> **RECORD EXTRACTS**:
•••••

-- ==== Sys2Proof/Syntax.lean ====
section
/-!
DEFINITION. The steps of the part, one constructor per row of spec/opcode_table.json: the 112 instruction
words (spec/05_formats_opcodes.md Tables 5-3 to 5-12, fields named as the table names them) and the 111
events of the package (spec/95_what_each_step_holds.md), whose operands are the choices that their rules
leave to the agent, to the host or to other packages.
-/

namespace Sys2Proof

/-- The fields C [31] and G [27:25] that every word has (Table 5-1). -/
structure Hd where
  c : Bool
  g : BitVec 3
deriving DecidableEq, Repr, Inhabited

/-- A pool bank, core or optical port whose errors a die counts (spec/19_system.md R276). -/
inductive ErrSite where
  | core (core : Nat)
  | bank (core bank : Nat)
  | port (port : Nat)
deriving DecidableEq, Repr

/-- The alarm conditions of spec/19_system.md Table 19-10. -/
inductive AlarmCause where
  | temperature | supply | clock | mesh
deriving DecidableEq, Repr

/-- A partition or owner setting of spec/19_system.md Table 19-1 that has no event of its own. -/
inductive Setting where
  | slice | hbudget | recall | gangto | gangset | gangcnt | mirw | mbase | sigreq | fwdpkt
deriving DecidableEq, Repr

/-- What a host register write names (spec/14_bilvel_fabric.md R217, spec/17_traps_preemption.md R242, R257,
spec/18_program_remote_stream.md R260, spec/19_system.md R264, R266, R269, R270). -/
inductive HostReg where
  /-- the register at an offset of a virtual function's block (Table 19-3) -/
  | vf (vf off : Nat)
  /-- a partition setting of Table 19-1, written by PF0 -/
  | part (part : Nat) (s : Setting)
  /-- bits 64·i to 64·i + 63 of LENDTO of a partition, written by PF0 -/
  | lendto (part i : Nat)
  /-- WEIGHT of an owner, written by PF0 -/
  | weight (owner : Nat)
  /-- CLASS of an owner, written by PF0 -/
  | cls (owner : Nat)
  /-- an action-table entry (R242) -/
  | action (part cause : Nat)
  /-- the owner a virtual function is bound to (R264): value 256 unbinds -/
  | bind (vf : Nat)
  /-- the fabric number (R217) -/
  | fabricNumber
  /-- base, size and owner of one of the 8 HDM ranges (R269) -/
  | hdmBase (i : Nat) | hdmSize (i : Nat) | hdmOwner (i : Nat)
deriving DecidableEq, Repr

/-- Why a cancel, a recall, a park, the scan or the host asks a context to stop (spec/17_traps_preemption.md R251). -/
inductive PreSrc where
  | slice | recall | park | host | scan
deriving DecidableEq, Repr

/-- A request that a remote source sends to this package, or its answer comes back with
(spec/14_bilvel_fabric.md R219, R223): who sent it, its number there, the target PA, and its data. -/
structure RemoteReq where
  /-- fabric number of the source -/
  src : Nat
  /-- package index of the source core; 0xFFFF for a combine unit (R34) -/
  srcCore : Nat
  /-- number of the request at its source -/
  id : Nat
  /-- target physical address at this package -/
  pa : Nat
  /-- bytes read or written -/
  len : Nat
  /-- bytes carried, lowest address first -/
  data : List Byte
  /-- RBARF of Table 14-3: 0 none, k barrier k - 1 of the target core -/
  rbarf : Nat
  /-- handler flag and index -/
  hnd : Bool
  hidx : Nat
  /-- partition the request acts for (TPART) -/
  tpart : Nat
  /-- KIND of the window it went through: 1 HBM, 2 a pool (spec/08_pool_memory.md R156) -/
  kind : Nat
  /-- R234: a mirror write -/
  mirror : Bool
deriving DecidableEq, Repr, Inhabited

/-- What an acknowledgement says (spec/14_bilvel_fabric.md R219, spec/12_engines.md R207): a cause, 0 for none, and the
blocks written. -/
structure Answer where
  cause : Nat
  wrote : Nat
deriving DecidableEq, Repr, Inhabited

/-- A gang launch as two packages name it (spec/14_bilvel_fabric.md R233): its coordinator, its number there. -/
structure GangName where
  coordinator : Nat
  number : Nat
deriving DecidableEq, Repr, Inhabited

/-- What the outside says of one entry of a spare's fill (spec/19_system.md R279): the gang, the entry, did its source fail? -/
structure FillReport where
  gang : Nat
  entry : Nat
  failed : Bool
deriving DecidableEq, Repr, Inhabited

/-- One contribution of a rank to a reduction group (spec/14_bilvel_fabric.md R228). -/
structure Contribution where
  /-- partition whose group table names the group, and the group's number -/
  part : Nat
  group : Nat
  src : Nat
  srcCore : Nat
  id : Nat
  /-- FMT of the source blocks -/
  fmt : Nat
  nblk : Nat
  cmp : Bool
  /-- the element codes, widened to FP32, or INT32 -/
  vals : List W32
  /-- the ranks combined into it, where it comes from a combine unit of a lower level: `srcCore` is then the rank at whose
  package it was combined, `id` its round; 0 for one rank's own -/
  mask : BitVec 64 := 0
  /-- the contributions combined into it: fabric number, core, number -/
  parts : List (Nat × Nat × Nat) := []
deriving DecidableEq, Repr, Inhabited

•••••

> **EXERCISE DETAILS**: Each line above must be retyped exactly in the response.

> **THE COMPLETED TASK**:
-- ==== Sys2Proof/Syntax.lean ====
section
/-!
DEFINITION. The steps of the part, one constructor per row of spec/opcode_table.json: the 112 instruction
words (spec/05_formats_opcodes.md Tables 5-3 to 5-12, fields named as the table names them) and the 111
events of the package (spec/95_what_each_step_holds.md), whose operands are the choices that their rules
leave to the agent, to the host or to other packages.
-/

namespace Sys2Proof

/-- The fields C [31] and G [27:25] that every word has (Table 5-1). -/
structure Hd where
  c : Bool
  g : BitVec 3
deriving DecidableEq, Repr, Inhabited

/-- A pool bank, core or optical port whose errors a die counts (spec/19_system.md R276). -/
inductive ErrSite where
  | core (core : Nat)
  | bank (core bank : Nat)
  | port (port : Nat)
deriving DecidableEq, Repr

/-- The alarm conditions of spec/19_system.md Table 19-10. -/
inductive AlarmCause where
  | temperature | supply | clock | mesh
deriving DecidableEq, Repr

/-- A partition or owner setting of spec/19_system.md Table 19-1 that has no event of its own. -/
inductive Setting where
  | slice | hbudget | recall | gangto | gangset | gangcnt | mirw | mbase | sigreq | fwdpkt
deriving DecidableEq, Repr

/-- What a host register write names (spec/14_bilvel_fabric.md R217, spec/17_traps_preemption.md R242, R257,
spec/18_program_remote_stream.md R260, spec/19_system.md R264, R266, R269, R270). -/
inductive HostReg where
  /-- the register at an offset of a virtual function's block (Table 19-3) -/
  | vf (vf off : Nat)
  /-- a partition setting of Table 19-1, written by PF0 -/
  | part (part : Nat) (s : Setting)
  /-- bits 64·i to 64·i + 63 of LENDTO of a partition, written by PF0 -/
  | lendto (part i : Nat)
  /-- WEIGHT of an owner, written by PF0 -/
  | weight (owner : Nat)
  /-- CLASS of an owner, written by PF0 -/
  | cls (owner : Nat)
  /-- an action-table entry (R242) -/
  | action (part cause : Nat)
  /-- the owner a virtual function is bound to (R264): value 256 unbinds -/
  | bind (vf : Nat)
  /-- the fabric number (R217) -/
  | fabricNumber
  /-- base, size and owner of one of the 8 HDM ranges (R269) -/
  | hdmBase (i : Nat) | hdmSize (i : Nat) | hdmOwner (i : Nat)
deriving DecidableEq, Repr

/-- Why a cancel, a recall, a park, the scan or the host asks a context to stop (spec/17_traps_preemption.md R251). -/
inductive PreSrc where
  | slice | recall | park | host | scan
deriving DecidableEq, Repr

/-- A request that a remote source sends to this package, or its answer comes back with
(spec/14_bilvel_fabric.md R219, R223): who sent it, its number there, the target PA, and its data. -/
structure RemoteReq where
  /-- fabric number of the source -/
  src : Nat
  /-- package index of the source core; 0xFFFF for a combine unit (R34) -/
  srcCore : Nat
  /-- number of the request at its source -/
  id : Nat
  /-- target physical address at this package -/
  pa : Nat
  /-- bytes read or written -/
  len : Nat
  /-- bytes carried, lowest address first -/
  data : List Byte
  /-- RBARF of Table 14-3: 0 none, k barrier k - 1 of the target core -/
  rbarf : Nat
  /-- handler flag and index -/
  hnd : Bool
  hidx : Nat
  /-- partition the request acts for (TPART) -/
  tpart : Nat
  /-- KIND of the window it went through: 1 HBM, 2 a pool (spec/08_pool_memory.md R156) -/
  kind : Nat
  /-- R234: a mirror write -/
  mirror : Bool
deriving DecidableEq, Repr, Inhabited

/-- What an acknowledgement says (spec/14_bilvel_fabric.md R219, spec/12_engines.md R207): a cause, 0 for none, and the
blocks written. -/
structure Answer where
  cause : Nat
  wrote : Nat
deriving DecidableEq, Repr, Inhabited

/-- A gang launch as two packages name it (spec/14_bilvel_fabric.md R233): its coordinator, its number there. -/
structure GangName where
  coordinator : Nat
  number : Nat
deriving DecidableEq, Repr, Inhabited

/-- What the outside says of one entry of a spare's fill (spec/19_system.md R279): the gang, the entry, did its source fail? -/
structure FillReport where
  gang : Nat
  entry : Nat
  failed : Bool
deriving DecidableEq, Repr, Inhabited

/-- One contribution of a rank to a reduction group (spec/14_bilvel_fabric.md R228). -/
structure Contribution where
  /-- partition whose group table names the group, and the group's number -/
  part : Nat
  group : Nat
  src : Nat
  srcCore : Nat
  id : Nat
  /-- FMT of the source blocks -/
  fmt : Nat
  nblk : Nat
  cmp : Bool
  /-- the element codes, widened to FP32, or INT32 -/
  vals : List W32
  /-- the ranks combined into it, where it comes from a combine unit of a lower level: `srcCore` is then the rank at whose
  package it was combined, `id` its round; 0 for one rank's own -/
  mask : BitVec 64 := 0
  /-- the contributions combined into it: fabric number, core, number -/
  parts : List (Nat × Nat × Nat) := []
deriving DecidableEq, Repr, Inhabited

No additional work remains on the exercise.